WORK ORDER: Report each line of the data that includes the word "msgq".

GIVEN DATA:

-- ==== Sys2Proof/Machine/Queues.lean ====
section
/-! DEFINITION. The host's pops (20_memory.md R58): remove and return the oldest entry; enabled only when the queue is not empty. -/

namespace Sys2Proof.Machine

/-- POPTX (R58). -/
def execPoptx (s : State) : Result :=
  match s.txq with
  | [] => noStep s
  | f :: rest => .next ({ s with txq := rest }.withOut (.frame f))

/-- POPMSG (R58). -/
def execPopmsg (s : State) : Result :=
  match s.msgq with
  | [] => noStep s
  | m :: rest => .next ({ s with msgq := rest }.withOut (.message m))

/-- POPERR (R58). -/
def execPoperr (s : State) : Result :=
  match s.errq with
  | [] => noStep s
  | e :: rest => .next ({ s with errq := rest }.withOut (.report e))

end Sys2Proof.Machine
end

RESULT FOR THIS EXERCISE:
  match s.msgq with
  | m :: rest => .next ({ s with msgq := rest }.withOut (.message m))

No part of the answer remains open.